• [Work instruction] Copy each line of the material below that includes the string "gcDone".

----

/-! ### Device instructions (R308-R310) -/

/-- The device instructions, each with a row of its own. -/
inductive DevOp where
  | rspace | rfill | rcommit | rrel | srmv | tbr | tbrdl | spost | yield | waitev | krel | cntr
  deriving DecidableEq, Repr

/-- The device instruction of a word; none for another word, an unlisted function code, or an unused field that is not 0 (R308). -/
def devOp (w : Nat) : Option DevOp :=
  let z (rd rs1 rs2 : Bool) (o : DevOp) : Option DevOp :=
    if (rd || rvRd w == 0) && (rs1 || rvRs1 w == 0) && (rs2 || rvRs2 w == 0) then some o else none
  match rvOp w, rvF3 w, rvF7 w with
  | 0x0B, 0, 0 => z true true true .rspace
  | 0x0B, 1, 0 => z true true true .rfill
  | 0x0B, 2, 0 => z false true false .rcommit
  | 0x0B, 3, 0 => z false true true .rrel
  | 0x0B, 4, 0 => z false true true .srmv
  | 0x0B, 5, 0 => z true false false .tbr
  | 0x0B, 5, 1 => z true false false .tbrdl
  | 0x2B, 0, 0 => z true true true .spost
  | 0x2B, 1, 0 => z false false false .yield
  | 0x2B, 2, 0 => z true true false .waitev
  | 0x2B, 3, 0 => z false false false .krel
  | 0x2B, 4, 0 => z true true false .cntr
  | _, _, _ => none

/-- The test of RSPACE and RFILL (R309). -/
def ringTest (g : Region) (space : Bool) (k : Nat) : Bool := if space then decide (g.fill + k < g.n) else decide (k < g.fill)

/-- RSPACE and RFILL (R308, R309): the slot's aperture address once the test is true, else the thread parks. -/
def gcRing (space : Bool) (t w now : Nat) (d : Dev) : Dev :=
  let th := getThread d t
  let r := fld64 (gcReg d t (rvRs1 w)) 8
  let k := fld64 (gcReg d t (rvRs2 w)) 16
  let g := (getRegion d (gcQuad t) r).asOf now
  if ringTest g space k then
    let a := apertureOf (slotAddr g ((if space then g.h else g.t) + k))
    gcDone t (th.pc + 4) (now + 1) now (fun x => x.setReg (rvRd w) (BitVec.ofNat 64 a)) d
  else gcPark t (.ring space r k) d
where fld64 (v : W64) (n : Nat) : Nat := v.toNat % 2 ^ n

/-- A thread's ring event (R436). -/
def gcRingEv (t e : Nat) (b : Bool) (g : Region) (d : Dev) : Dev :=
  guardDev b (fun d => pmuEv (gcQuad t) e 1 (byThread d t) (.word g.base) d) d

/-- RCOMMIT (R309). -/
def gcRcommit (t w now : Nat) (d : Dev) : Dev :=
  let th := getThread d t
  let q := gcQuad t
  let r := (gcReg d t (rvRs1 w)).toNat % 256
  let g := getRegion d q r
  if ownStores d t ≠ 0 then gcPark t .stores d
  else
    gcDone t (th.pc + 4) (now + 1) now id (ringCommit q r (gcOf t % 64) th.attach <| noteMove q r now
      (gcRingEv t 23 (decide (g.n ≠ 0) && g.fill == g.n) g (gcRingEv t 21 (decide (g.n ≠ 0)) g d)))

/-- RREL (R309), on a flock ring by the software receiver that rs2[19:16] names. -/
def gcRrel (t w now : Nat) (d : Dev) : Dev :=
  let th := getThread d t
  let v := (gcReg d t (rvRs2 w)).toNat
  let k := v % 65536
  let q := gcQuad t
  let r := (gcReg d t (rvRs1 w)).toNat % 256
  let g := getRegion d q r
  gcDone t (th.pc + 4) (now + 1) now id
    (guardDev (k != 0) (fun d => ringRelease q r k (some (2 ^ 14 + bits v 16 4)) <| noteMove q r now
      (gcRingEv t 23 (decide (g.n ≠ 0) && decide (g.fill < k)) g (gcRingEv t 22 (decide (g.n ≠ 0)) g d))) d)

----

• [Written response]
    gcDone t (th.pc + 4) (now + 1) now (fun x => x.setReg (rvRd w) (BitVec.ofNat 64 a)) d
    gcDone t (th.pc + 4) (now + 1) now id (ringCommit q r (gcOf t % 64) th.attach <| noteMove q r now
  gcDone t (th.pc + 4) (now + 1) now id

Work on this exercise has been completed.